Embracing LDL targets
Individuals with metabolic risk factors are assessed for 10-year risk of ASCVD and may be managed accordingly. The guideline stresses intensive behavioral modification, including exercise and a 5% loss of body weight, in line with the last version; drugs may also be used if goals are not achieved.
The guideline looks at LDL-C in line with the traditional focus on reaching certain goals through the use of statins when necessary.
"Decisions should be made on a case-by-case basis depending on estimates of likely benefits [versus] risks in individual patients," the guideline authors wrote. "Statin therapy should be calibrated to reach the recommended low-density lipoprotein targets."
When it comes to LDL-C, Rosenzweig views the Endocrine Society's guideline as mostly in sync with the ACC/AHA recommendations, though with more of a focus on particular numerical targets (see table).
In their 2013 guideline on the management of blood cholesterol, the ACC and AHA moved strongly away from treating to LDL-C targets and toward reducing risk by a relative amount using the new risk calculator. However, in an updated guideline for managing blood cholesterol released in November 2018, the ACC/AHA seemed to backtrack, advising some targets for those at very high risk but a relative reduction in LDL-C for lower-risk groups.
"There was a tremendous amount of disagreement among various people related to whether or not we should treat to target," Rosenzweig recalled, adding that the latest ACC/AHA stance is more "nuanced."
|Endocrine Society practice guideline: Cholesterol targets|
|Patient profile||LDL-C target or % reduction||Advice for statin treatment|
|Adults with LDL-C ≥ 190 mg/dL||≥ 50% reduction of LDL-C||High intensity|
|Age 40-75, no diabetes, LDL-C 70-189 mg/dL, 10-year ASCVD risk ≥ 7.5%||< 100 mg/dL or ≥ 50% reduction of LDL-C||Moderate or high intensity|
|Age 40-75, no diabetes, LDL-C 70-189 mg/dL, 10-year ASCVD risk 5% to < 7.5%||< 130 mg/dL or 30%-50% reduction of LDL-C||Consider moderate intensity|
|Age > 75, no diabetes, LDL-C 70-189 mg/dL, 10-year ASCVD risk ≥ 7.5%||< 130 mg/dL or 30%-50% reduction of LDL-C||Consider low intensity, after discussion with patient|
Addressing genetic risk
The latest guideline also includes a discussion about the use of genetic risk scores for type 2 diabetes. Genetic information can predict ASCVD and T2DM, the authors noted.
"However, correct implementation of polygenic risk scores for ASCVD/T2DM prediction is rarely seen in clinical practice, likely because there is a lack of data showing that this knowledge will truly change clinical decisions, individual behaviors, and ASCVD/T2DM outcomes," they wrote.

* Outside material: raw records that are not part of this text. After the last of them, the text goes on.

-- ==== Sys2Proof/Machine/Remote.lean ====
section
/-! DEFINITION. Remote loads and stores of a core (R199), the remote cache (R254-R258), reachability on the control
network (R309) and the fault rule of the module's address space (R45-R47). -/

namespace Sys2Proof.Machine

/-- The parts of an MGA (R45). -/
def mgaClass (m : Nat) : Nat := bits m 48 4
def mgaDie (m : Nat) : Nat := bits m 46 2
def mgaLc (m : Nat) : Nat := bits m 40 6
def mgaOff25 (m : Nat) : Nat := bits m 0 25
def mgaOff24 (m : Nat) : Nat := bits m 0 24
def mgaStack (m : Nat) : Nat := bits m 44 4
def mgaOff36 (m : Nat) : Nat := bits m 0 36

/-- The core a class 0 or 1 address names. -/
def mgaCore (m : Nat) : CoreId := ⟨Fin.ofNat 4 (mgaDie m), Fin.ofNat 64 (mgaLc m)⟩

/-- True when the must-be-zero bits of an address are zero and its class is not reserved (R45). -/
def mgaFormed (m : Nat) : Bool :=
  match mgaClass m with
  | 0 => bits m 25 15 == 0
  | 1 => bits m 25 15 == 0
  | 2 => bits m 24 22 == 0
  | 3 => bits m 36 8 == 0
  | 4 => bits m 24 24 == 0
  | 5 => true
  | _ => false

/-- The node that serves an address (R310, R312): a core, a die node, a stack or the hub's CSR unit. -/
def mgaNode (m : Nat) : Option NodeId :=
  match mgaClass m with
  | 0 => some (.core (mgaCore m))
  | 1 => some (.core (mgaCore m))
  | 2 => some (.dieNode (Fin.ofNat 4 (mgaDie m)))
  | 3 => some (.stack (Fin.ofNat 16 (mgaStack m)))
  | 4 => some (.hub 4)
  | _ => none

/-- True when CN_FAILn marks the router of a position (R309, R331). -/
def routerFailed (s : State) (d r k : Nat) : Bool :=
  let n := 10 * r + k
  bit (s.rd Reg.CN_FAIL_FAIL d (n / 32)) (n % 32)

/-- The links of a use (0 data, 1 control, 2 and 6 skip, 3 sync, 4 clock, 5 island control) that a path between two positions of a die
takes across a seam: on the vertical seam that of its row, on the horizontal seam that of the column of its northern end (R25, R26). -/
def seamLinks (use : Nat) (a b : Nat × Nat) : List Nat :=
  (if decide (a.2 < 5) != decide (b.2 < 5) then [18 * use + a.1] else [])
    ++ if decide (a.1 < 4) != decide (b.1 < 4) then [18 * use + 8 + (if a.1 < 4 then a.2 else b.2)] else []

/-- The key of a seam bundle: 128 bundles for each link of a die (R26). -/
def bundleKey (d : DieId) (b : Nat) : Nat := 16384 * d.val + b

/-- True when a bundle of one of a die's links across a seam has failed (R28). -/
def seamFailed (s : State) (d : DieId) (l : List Nat) : Bool := l.any fun k => s.faults.links.any fun n => n / 128 == 128 * d.val + k

/-- True when control packets cannot cross between two positions of a die in a straight line: a seam's link there has failed (R28). -/
def controlCut (s : State) (d : DieId) (a b : Nat × Nat) : Bool := seamFailed s d (seamLinks 1 a b)

/-- The positions from `a` to `b` along one dimension, both included. -/
def span (a b : Nat) : List Nat :=
  if a ≤ b then (List.range (b - a + 1)).map (a + ·) else (List.range (a - b + 1)).map (b + ·)

/-- True when the path between two positions of a die, along the column first or along the row first, crosses no marked router
(R309) and no failed link (R28, R546). -/
def pathClear (s : State) (d : DieId) (a b : Nat × Nat) (col : Bool) : Bool :=
  let turn := if col then (b.1, a.2) else (a.1, b.2)
  let line := fun p q : Nat × Nat => ((span p.1 q.1).all fun r => (span p.2 q.2).all fun k => !routerFailed s d.val r k)
    && !controlCut s d p q
  line a turn && line turn b

/-- The die a node lies on, or faces. -/
def nodeDie : NodeId → Option DieId
  | .core t => some t.die
  | .dieNode d => some d
  | .hub _ => none
  | .stack k => some (Fin.ofNat 4 (k.val / 4))

/-- True when a packet to a node is answered UNREACH by the hub: its die is lost, and another die sends it (R549). -/
def dieLost (s : State) (c : CoreId) (n : NodeId) : Bool :=
  match nodeDie n with
  | some d => d != c.die && s.rd Reg.FT_DIE_STATE 0 d.val != 0
  | none => false

/-- The position of a logical core. -/
def posOfCore (s : State) (c : CoreId) : Nat × Nat := (c.lc.val / 8, pcolOf s c.die.val (c.lc.val / 8) (c.lc.val % 8))

/-- The position at which a node's packets enter or leave the mesh of a die: its own, or P[7,9] (R307). -/
def meshPos (s : State) (d : DieId) (n : NodeId) : Nat × Nat :=
  match n with
  | .core c => if c.die = d then posOfCore s c else (7, 9)
  | _ => (7, 9)

/-- The dies whose mesh a packet crosses: the source's, and the destination's when it is a core of another die. -/
def pathDies (src dst : NodeId) : List DieId :=
  let of := fun n => match n with
    | NodeId.core c => [c.die]
    | _ => []
  (of src ++ of dst).eraseDups

/-- The order a source gives a packet (R309): along the row first, unless that path crosses a marked router or a failed link and the
other does not; none where both do. -/
def routeOrder (s : State) (src dst : NodeId) : Option Bool :=
  let ok := fun col => (pathDies src dst).all fun d =>
    pathClear s d (meshPos s d src) (meshPos s d dst) col
  if ok false then some false else if ok true then some true else none

/-- True when a core's packet to a node can be injected (R309), and no lost die is its target (R549). -/
def reachable (s : State) (c : CoreId) (n : NodeId) : Bool := !dieLost s c n && (routeOrder s (.core c) n).isSome

/-! ## The remote cache -/

/-- Sets of the cache: its bytes / 1 KiB (R255). -/
def rcSets (s : State) (c : CoreId) : Nat := rcBytes s c / 1024

/-- True when an MGA lies in an enabled cacheable range and the core has a cache (R255, R266). -/
def cacheable (s : State) (c : CoreId) (m : Nat) : Bool :=
  let u := coreU c
  rcBytes s c != 0 && (List.range 4).any fun n =>
    s.rb Reg.CP_RCRNG_EN u n && decide (s.rd64 Reg.CP_RCRNG_BASE_LO Reg.CP_RCRNG_BASE_HI u n ≤ m)
      && decide (m ≤ s.rd64 Reg.CP_RCRNG_LIMIT_LO Reg.CP_RCRNG_LIMIT_HI u n)

/-- The tag store's key of a way: set index MGA bits [7 + log2(sets):8], 4 ways (R255). -/
def rcKey (s : State) (c : CoreId) (m way : Nat) : Nat := (m / 256 % rcSets s c) * 4 + way

/-- The way that holds the line of an MGA, if any. -/
def rcFind (s : State) (c : CoreId) (m : Nat) : Option Nat :=
  (List.range 4).find? fun w => smGet none (s.cx c).rcTags (rcKey s c m w) == some (m / 256)

/-- The scratchpad address of a cache way's 256 bytes, in the partition at the top (R254). -/
def rcOff (s : State) (c : CoreId) (m way : Nat) : Nat := spLimit s c + 256 * rcKey s c m way

/-- Invalidates the line of an MGA in a core's own cache (R256). -/
def rcDrop (s : State) (c : CoreId) (m : Nat) : State :=
  match rcFind s c m with
  | some w =>
    let x := s.cx c
    s.setCx c { x with rcTags := smSet none x.rcTags (rcKey s c m w) none }
  | none => s

/-- Invalidates every line (R257); cacheable RLW are held until RCINV_COMPLETE. -/
def rcInvalidate (s : State) (c : CoreId) : State :=
  if rcBytes s c = 0 then s
  else
    let x := s.cx c
    (s.setCx c { x with
      rcTags := []
      reqs := x.reqs.map fun q => if q.fill then { q with fill := false } else q }).wb Reg.CP_STAT_RCINV (coreU c) true

/-- Installs a 256-byte line, replacing round-robin within its set (R255, R256). -/
def rcInstall (s : State) (c : CoreId) (m : Nat) (data : List Byte) : State :=
  let x := s.cx c
  let set := m / 256 % rcSets s c
  let way := smGet 0 x.rcVictim set
  let s1 := s.setCx c { x with
    rcTags := smSet none x.rcTags (rcKey s c m way) (some (m / 256))
    rcVictim := smSet 0 x.rcVictim set ((way + 1) % 4) }
  spWrite s1 c (rcOff s c m way) data rqRcf

/-! ## RLW and RSW -/

/-- Reads the MGA operand {s[A+1][19:0], s[A]} (R199). -/
def mgaOperand (c : CoreId) (w : IFields) (s : State) : Nat :=
  (rdS s c w.a.toNat).toNat + ((rdS s c (w.a.toNat + 1)).toNat % 2 ^ 20) * 2 ^ 32

/-- A new request of a core on the normal channel, with the next tag (R311). -/
def newReq (s : State) (c : CoreId) (m dest : Nat) (read fill : Bool) : State × Nat :=
  let x := s.cx c
  let t := x.tag
  (s.setCx c { x with tag := (t + 1) % 4096, reqs := x.reqs ++ [⟨t, m, dest, read, fill⟩] }, t)

/-- A remote load that no node serves, or whose target cannot be reached: logged, and ADDR_FAULT (R47, R199, R309). What its lookup of
the remote cache has met stands. -/
def loadFault (c : CoreId) (m : Nat) (unreach : Bool) (s : State) : Eff :=
  .wait fun _ => takeTrap (if unreach then s.lg LogKind.unreach (coreU c) [m] else addrFault s (.core c) m) c trAddrFault
    (m % 2 ^ 32)

/-- A miss of the remote cache (R256): it is counted, the line's fill is requested and the sequencer holds. -/
def rcMiss (c : CoreId) (w : IFields) (m : Nat) (n : NodeId) (s0 : State) : Eff :=
  let s := s0.bump Reg.CP_RCMISS_COUNT (coreU c)
  if reachable s c n then
    let r := newReq s c m w.d.toNat true true
    .wait fun _ => r.1.send (.core c) n (.rdreq r.2 (m / 256 * 256) true)
  else loadFault c m true s

/-- RLW (R199, R256, R258): ILLEGAL for an odd register or class 5, MISALIGN below 4 B alignment; a hit of the remote cache
answers at once; otherwise a read request leaves and the sequencer holds for the reply. An error that the lookup meets names SCALAR as
its requester in CP_ECCLOG (DESIGN CHOICE, notes/assumptions/97). -/
def bodyRlw (c : CoreId) (w : IFields) (s : State) : Eff :=
  let m := mgaOperand c w s
  if w.a.toNat % 2 ≠ 0 ∨ mgaClass m = 5 then .trap trIllegal 0
  else if m % 4 ≠ 0 then .trap trMisalign (m % 2 ^ 32)
  else match mgaNode m with
    | none => loadFault c m false s
    | some n =>
      if cacheable s c m then
        if s.rb Reg.CP_STAT_RCINV (coreU c) then .held
        else match rcFind s c m with
          | some way =>
            let r := spRead s c (rcOff s c m way + m % 256) 4 rqScalar
            if (badWords s (spBase c + rcOff s c m way) 256).isEmpty then
              doneS c w (BitVec.ofNat 32 (ofLeBytes r.1)) (r.2.bump Reg.CP_RCHIT_COUNT (coreU c))
            else rcMiss c w m n (rcDrop (spTouch s c (rcOff s c m way) 256 rqScalar) c m)
          | none => rcMiss c w m n s
      else if reachable s c n then
        let r := newReq s c m w.d.toNat true false
        .wait fun _ => r.1.send (.core c) n (.rdreq r.2 m false)
      else loadFault c m true s

/-- R199: RLW. -/
def execRlw (c : CoreId) (w : IFields) (s : State) : Host.Outcome State Fault Refusal :=
  .next (issue 0x24 { d := .s, a := .s } c w s (bodyRlw c w))

/-- Sends a posted write (R199): an address no node serves, or one that cannot be reached, sets RFAULT and is
logged. -/
def postWrite (s : State) (c : CoreId) (m v : Nat) : State :=
  match mgaNode m with
  | some n =>
    if reachable s c n then
      let r := newReq s c m 0 false false
      r.1.send (.core c) n (.wrreq r.2 m (leBytes 4 v))
    else (s.wb Reg.CS_STAT_RFAULT (coreU c) true).lg LogKind.unreach (coreU c) [m]
  | none => addrFault (s.wb Reg.CS_STAT_RFAULT (coreU c) true) (.core c) m

/-- RSW (R199, R256): posted; a write into stack memory waits at the commit gate while its phase is not sealed
(R169, R180); the own cache drops the matching line. -/
def bodyRsw (c : CoreId) (w : IFields) (s : State) : Eff :=
  let m := mgaOperand c w s
  if w.a.toNat % 2 ≠ 0 ∨ mgaClass m = 5 then .trap trIllegal 0
  else if m % 4 ≠ 0 then .trap trMisalign (m % 2 ^ 32)
  else withSrc c w.b s fun y t =>
    let t1 := if cacheable t c m then rcDrop t c m else t
    if mgaClass m = 3 ∧ !coreGateOpen t1 c (phaseTag t1 c) then
      let x := t1.cx c
      .done (t1.setCx c { x with heldWrites := x.heldWrites ++ [⟨m, y.toNat, phaseTag t1 c⟩] })
    else .done (postWrite t1 c m y.toNat)

/-- R199: RSW. -/
def execRsw (c : CoreId) (w : IFields) (s : State) : Host.Outcome State Fault Refusal :=
  .next (issue 0x25 { a := .s, b := .sq } c w s (bodyRsw c w))

end Sys2Proof.Machine
end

A healthy lifestyle is helpful regardless of genotype, the authors noted.
"Genomics integration may become more promising in primary prevention of ASCVD and T2DM if genetic determinants are identified of the degree of response to lifestyle interventions (such as degree of weight loss or changes in glycemia/lipids) or to specific aspects of behavioral changes (better response to physical activity, specific response to dietary components) to tailor our future interventions," the group concluded.